We have realised we can publish an estimate of the scale and growth rate of data under management across the university sector.
──────────────────
An immediate desire to understand what it means arises.
However, a first attempt to ‘dig into’ that graph to reveal any important substructure has shown that we don’t have easy access to such information or certainty on what substructure is important.
Yin implies all data is inherently valuable and should be retained until demonstrably not valuable.
Yang implies we start with a minimum retention period followed by deletion, and extend retention for understood reasons.
──────────────────
Both approaches are appropriate to some data.
We don’t know what intermediate states there are or how to ‘categorise’ data into any appropriate state.
All of the RDCC participants are providing services at scale to support a diversity of research data, including commercial options. This ecosystem did not exist when the RDMP process was created and current research data practice was established.
──────────────────
Research data life cycle support now has access to mechanisms that did not previously exist.

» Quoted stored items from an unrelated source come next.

-- ==== Sys2Proof/Tests/Slice0.lean ====
section
/-! SUPPORT. Tests: ill-formed commands, instruction words, single effects, and for each statement with hypotheses states
and operands that meet them. -/

set_option maxRecDepth 100000
set_option Elab.async false

namespace Sys2Proof.Tests

open Machine Safety

/-! ## States to test on -/

/-- Cluster 0 of die 0 in partition 0, which runs on row 0 of die 0, with a sweep of two stitches. -/
def c0 : ClusterId := ⟨0, 0, 0⟩

/-- Partition 0 bound to row 0 of die 0, RUN_STATE running, REFCLK present, lease held, stage 3. -/
def bound : State :=
  fsets (fset (oset (oset (oset State.reset (Od.ROWS_W 0 0) 1) (Od.PART_STATE 0) 2) (Od.RUN_STATE 0) 2)
    Reg.COL_LEASE F.COL_LEASE_HOLDER 0) Reg.PWR_STATUS [(F.PWR_STATUS_REFCLK_OK, 1), (F.PWR_STATUS_STAGE, 3)]

/-- `bound` with a sweep length of 2 in cluster 0, which stands in its sweep at stitch 0. -/
def swept : State := setCl (fset bound (Reg.BP_SWEEP_LEN c0) F.BP_SWEEP_LEN_LEN 2) c0.idx { inSweep := true, credited := true }

/-- `swept` with the word `w` as the instruction of logical BP 0 at stitch 0. -/
def at0 (w : Nat) : State := setMemLE swept (slotAddr c0 0 0) 8 w

/-! ## Statements on instructions -/

theorem witness_LutStitchesGiveTheirResult :
    stitchReady (at0 0x2000002020181200) c0 0 (.lut 0x8000 1 2 3 4 true false) ∧
    stitchReady (at0 0x403FFFE000021234) c0 0 (.luts 0x00FF 0x1FF 0 0 false true 0x1234) := by
  unfold stitchReady; decide

theorem witness_WordStitchesIssueTheirResult :
    stitchReady (at0 0x8000808020000000) c0 0 (.word .add ⟨1, 4, 4, 0, 0, 0, false, false, 0⟩) := by
  unfold stitchReady; decide

/-- A result in flight to entry 5. -/
def flying (port : WbPort) : PendingWrite :=
  { key := ⟨0, 0, 0⟩, port := port, entry := some 5, value := 7, wr := true, zn := some (false, false), cv := none }

/-- `swept` with that result in flight. -/
def withFlying (port : WbPort) : State := setCl swept c0.idx { inSweep := true, stitch := 1, pend := [flying port] }

theorem witness_CompletedResultsLand :
    findPending (getCl (withFlying .word) c0.idx) .word ⟨0, 0, 0⟩ = some (flying .word) ∧
    mayComplete (withFlying .word) c0 (flying .word) = true ∧
    (∀ port ∈ [WbPort.ldsw, .pocket], (getCl (withFlying port) c0.idx).w1Used = false ∧
      w1Next (getCl (withFlying port) c0.idx) (mayComplete (withFlying port) c0) = some (flying port)) ∧
    (flying .word).entry = some 5 ∧ keyAfter (sget (fun _ => none) (getCl (withFlying .word) c0.idx).wfKey 5) ⟨0, 0, 0⟩ = true ∧
    findPending (getCl (withFlying .ldsw) c0.idx) .ldsw ⟨0, 0, 0⟩ = some (flying .ldsw) ∧
    findPending (getCl (withFlying .pocket) c0.idx) .pocket ⟨0, 0, 0⟩ = some (flying .pocket) ∧
    (let s := setCl swept c0.idx { inSweep := true, stitch := 1, wfKey := [(5, some ⟨1, 0, 0⟩)], pend := [flying .word] }
     keyAfter (sget (fun _ => none) (getCl s c0.idx).wfKey 5) ⟨0, 0, 0⟩ = false) := by decide

/-- With the next theorem: Obligations.ControlStitchesHaveTheirEffect. -/
theorem witness_ControlStitchesHaveTheirEffect :
    stitchReady (at0 0xE000000000000000) c0 0 .nop ∧ stitchReady (at0 0xE500000000000000) c0 0 .reserved ∧
    stitchReady (at0 0xE100000000000015) c0 0 (.setpg 0x15) := by
  unfold stitchReady; decide

theorem witness_BrkMarkDfence :
    stitchReady (at0 0xE2000000000000C3) c0 0 (.brk true 0x43) ∧
    stitchReady (at0 0xE300000000ABCD05) c0 0 (.mark 0xABCD false 5) ∧
    stitchReady (at0 0xE400000000000000) c0 0 .dfence := by
  unfold stitchReady; decide

theorem witness_IllegalEncodingsAreCaptured :
    stitchReady (fset (at0 0xE500000000000000) (Reg.BP_ILLEGAL c0) F.BP_ILLEGAL_VALID 1) c0 0 .reserved ∧
    partOf swept c0 = some 0 ∧ swept.logQueue.length < 4096 ∧
    fbit swept (Reg.BP_ILLEGAL c0) F.BP_ILLEGAL_VALID = false ∧ (getCl swept c0.idx).stitch < 8192 := by
  unfold stitchReady; decide

/-- A Pocket descriptor of 32-bit elements for cluster 0, and one for HBM: `n` elements. -/
def pocketDesc (n ro : Nat) : BitVec 128 := BitVec.ofNat 128 (0x8BF00000 + ro * 0x10000000 + (n - 1) * 2 ^ 32)
def hbmDesc (n : Nat) : BitVec 128 := BitVec.ofNat 128 (0xABF00000 + (n - 1) * 2 ^ 32 + 0x20 * 2 ^ 96)

/-- The instruction `w` with descriptors 1 (Pocket), 2 (HBM), 3 (one element, Pocket) and 4 (read-only) in die 0's table,
and bank 0 in the partition's carve. -/
def withDescs (w : Nat) : State :=
  oset (setDie (setMemLE (at0 w) (wfAddr c0 0) 4 1) 0
    { descs := [(1, pocketDesc 4 0), (2, hbmDesc 4), (3, pocketDesc 1 0), (4, pocketDesc 4 1)] }) (Od.BANK_COUNT_W 0 0) 1

/-- DRD and DWR with descriptor `n`, addressed by word-file entry 0. -/
def drdWord (n : Nat) : Nat := 0xC000000000400000 + n * 0x20000000000
def dwrWord (n : Nat) : Nat := 0xC200000000400000 + n * 0x20000000000

theorem witness_NonLutStitchesWriteZero :
    stitchReady (at0 0xC400602000000000) c0 0 (.ldsw 1 0x202) ∧
    stitchReady (at0 0xC7FFC00000000000) c0 0 (.stsw 0x7FF 0 false 0) := by
  unfold stitchReady; decide

theorem witness_DrdStitches : ∀ n ∈ [1, 2, 3, 4], stitchReady (withDescs (drdWord n)) c0 0 (.drd (BitVec.ofNat 16 n) 0 2 false 0) := by
  unfold stitchReady; decide

theorem witness_DwrStitches :
    ∀ n ∈ [1, 2, 3, 4], stitchReady (withDescs (dwrWord n)) c0 0 (.dwr (BitVec.ofNat 16 n) 0 2 false 0 0 false) := by
  unfold stitchReady; decide

theorem witness_MemoryStitchesMakeTheirAccess :
    let s := withDescs 0
    condHolds (getCl s c0.idx) false 0 = true ∧ condHolds (getCl s c0.idx) true 0 = false ∧
    (∀ n ∈ [1, 2, 3, 4], descCheck s c0 (descGet s 0 n) (awfAddr s c0 0) = none) ∧ descCheck s c0 (descGet s 0 5) 1 ≠ none ∧
    descCheck s c0 (descGet s 0 1) 3 = none ∧
    descDepthM1 (descGet s 0 1) = 3 ∧ descDepthM1 (descGet s 0 3) < awfAddr s c0 0 ∧
    descPocket (descGet s 0 1) = true ∧ descPocket (descGet s 0 2) = false ∧ descRo (descGet s 0 4) = true := by
  decide

/-! ## Statements on design memory, the sweep and Warp -/

/-- A read and a write of HBM in flight from cluster 0, and one from cluster 1, which is in no partition. -/
def opOf (i : Nat) (write : Bool) : DmemOp :=
  { cluster := i, key := ⟨0, 0, 0⟩, desc := 2, addr := 0x2000000004, tag := none, elem := 1, write := write, data := 5, mask := 1 }
def withOps : State :=
  oset (setDie (withFlying .hbm) 0 { descs := [(2, hbmDesc 4)], ops := [opOf 0 false, opOf 0 true, opOf 1 true] }) (Od.HBM_H 0 2) 1

/-- Of Obligations.HbmOperationsComeBack and Obligations.HbmEventsHaveTheirEffect. -/
theorem witness_HbmOperationsComeBack :
    let s := withOps
    let x := getDie s 0
    findPending (getCl s c0.idx) .hbm ⟨0, 0, 0⟩ = some (flying .hbm) ∧ findOp x c0 ⟨0, 0, 0⟩ false = some (opOf 0 false) ∧
    earlierOp x (opOf 0 false) = false ∧ opCode s c0 (opOf 0 false) = 0 ∧ opCode s c0 (opOf 0 true) = 0 ∧
    opCode (oset s Od.INTEGRITY_HALT 1) c0 (opOf 0 false) ≠ 0 ∧ opCode s ⟨0, 0, 1⟩ (opOf 1 true) ≠ 0 ∧
    undoHolds s c0 (opOf 0 true) = false ∧
    (let p' : PendingWrite := { flying .hbm with value := 9, ready := true }
     let k1 : Cluster := { getCl s c0.idx with pend := [p'] }
     (k1.w1Used && k1.inSweep) = false ∧ w1Next k1 (mayComplete (setCl s c0.idx k1) c0) = some p') ∧
    (flying .hbm).entry = some 5 ∧ keyAfter (sget (fun _ => none) (getCl s c0.idx).wfKey 5) ⟨0, 0, 0⟩ = true ∧
    findOp x c0 ⟨0, 0, 0⟩ true = some (opOf 0 true) ∧ partOf s c0 = some 0 ∧
    findOp x ⟨0, 0, 1⟩ ⟨0, 0, 0⟩ true = some (opOf 1 true) ∧ earlierOp x (opOf 1 true) = false ∧ partOf s ⟨0, 0, 1⟩ = none ∧
    (x.ops.find? fun q => decide (q.cluster = c0.idx) && decide (q.key = ⟨0, 0, 0⟩)) = some (opOf 0 false) ∧
    fbit s (Reg.HBM_STATUS 3) F.HBM_STATUS_RETIRED = false ∧ sget (fun _ => 0) s.pprUsed (64 * 3 + 63) < 16 ∧
    halted s = false ∧ halted (oset s Od.INTEGRITY_HALT 1) = true := by decide

theorem witness_DescriptorsAndFillsTakeEffect :
    let s := setDie bound 0 { stage0 := 0x8BF00000, stage1 := 3 }
    ownerRunning s 0 (descGet s 0 0) = false ∧
    ownerRunning s 0 ((0 : Word) ++ (getDie s 0).stage2 ++ (getDie s 0).stage1 ++ (getDie s 0).stage0) = false ∧
    descReserved ((0 : Word) ++ (getDie s 0).stage2 ++ (getDie s 0).stage1 ++ (getDie s 0).stage0) = false ∧
    descReserved ((0x10000 : Word) ++ (getDie s 0).stage2 ++ (getDie s 0).stage1 ++ (getDie s 0).stage0) = true ∧
    fbit s (Reg.DMEM_FILL_CTRL 0) F.DMEM_FILL_CTRL_GO = false ∧
    fget s (Reg.DMEM_FILL_BANKS 0) F.DMEM_FILL_BANKS_FIRST + fget s (Reg.DMEM_FILL_BANKS 0) F.DMEM_FILL_BANKS_COUNT_M1 ≤ 2047 ∧
    fillTouchesRunning s 0 0 0 = false ∧
    (let t := fsets s (Reg.DMEM_FILL_BANKS 0) [(F.DMEM_FILL_BANKS_FIRST, 2047), (F.DMEM_FILL_BANKS_COUNT_M1, 1)]
     2047 < fget t (Reg.DMEM_FILL_BANKS 0) F.DMEM_FILL_BANKS_FIRST +
      fget t (Reg.DMEM_FILL_BANKS 0) F.DMEM_FILL_BANKS_COUNT_M1) ∧
    (getDie (setDie bound 0 { fill := some (2047, 1, 7) }) 0).fill = some (2047, 1, 7) := by decide

/-- `swept` with every BP of the stitch run. -/
def allRan : State := setCl swept c0.idx { inSweep := true, credited := true, ran := BitVec.allOnes 32 }

/-- `swept` at the end of its sweep. -/
def sweepOver : State := setCl swept c0.idx { inSweep := true, stitch := 2, written := [(3, some ⟨true, 0, 0⟩)] }

/-- Of Obligations.StitchesCompleteOrWait and Obligations.SweepsEndAndEcyclesComplete. -/
theorem witness_StitchesCompleteOrWait :
    (participating allRan c0 = true ∧ partOf allRan c0 ≠ none ∧ (getCl allRan c0.idx).inSweep = true ∧
      (getCl allRan c0.idx).stitch < sweepLen allRan c0 ∧ (getCl allRan c0.idx).ran = BitVec.allOnes 32 ∧
      approach allRan c0 = allRan ∧ goWaits allRan c0 = [] ∧ routeBlocked allRan c0 = false) ∧
    (let s := setCl allRan c0.idx { inSweep := true, hold := true }
     goWaits s c0 ≠ [] ∧ approach s c0 = s ∧ participating s c0 = true ∧ (getCl s c0.idx).inSweep = true) ∧ (getPart allRan 0).hold = .none ∧
    (let s := setDie bound 3 { credits := [(7, 20)], bucket := 0 }
     (getDie s 3).credits = (7, 20) :: [] ∧ chargeNow s 3 20 ≤ min 16384 ((getDie s 3).bucket + refillOf s 3 1)) ∧
    ((getCl sweepOver c0.idx).inSweep = true ∧ sweepLen sweepOver c0 ≤ (getCl sweepOver c0.idx).stitch ∧
      participating sweepOver c0 = true ∧ swf (fun _ => none) (getCl sweepOver c0.idx).written = true) ∧
    clRun (fset bound (Reg.BP_CL_STATUS c0) F.BP_CL_STATUS_RUN 1) c0 = true ∧ (getCl bound c0.idx).noProgress = false ∧
    (getCl (setCl bound c0.idx { sendWait := true }) c0.idx).sendWait = true := by
  decide

/-- `bound` with a sweep length of 2 in cluster 0, which waits at the gate of ecycle 0 or has completed it. -/
def atGate (e : Nat) : State := setCl (fset bound (Reg.BP_SWEEP_LEN c0) F.BP_SWEEP_LEN_LEN 2) c0.idx { ecycle := e }

theorem witness_SweepsBegin :
    let s := atGate 0
    (getCl s c0.idx).inSweep = false ∧ participating s c0 = true ∧ partOf s c0 = some 0 ∧ gateAdmits s 0 0 = true ∧
    (getCl s c0.idx).hold = false := by decide

theorem witness_SweepsEndAndEcyclesComplete : (getPart (atGate 1) 0).hold = .none ∧ allCompleted (atGate 1) 0 0 = true := by decide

We observed that we didn’t have a clear understanding of ‘what causes data to have life cycles’ or indeed for ‘different data to have different life cycles’ - what are the drivers?
──────────────────
We proposed attempting to answer this question on a discipline specific basis for disciplines generating high costs into our data support solutions.
At a national research level, we have invested in Yin over the last 15 years (and energised by NCRIS) much more strongly than Yang.
──────────────────
We are building a cultural agreement around FAIR, but we don’t have a cultural agreement that supports action on limits to resourcing, ‘baking in’ the treatment of sensitivity or agreeing that much data has an end-of-life.
There is no connection between the content of RDMPs and subsequent decision making (ie what actually happens).
──────────────────
We converted this observation into the plan to automate decision making based on some form of ‘new’ RDMP-2.0.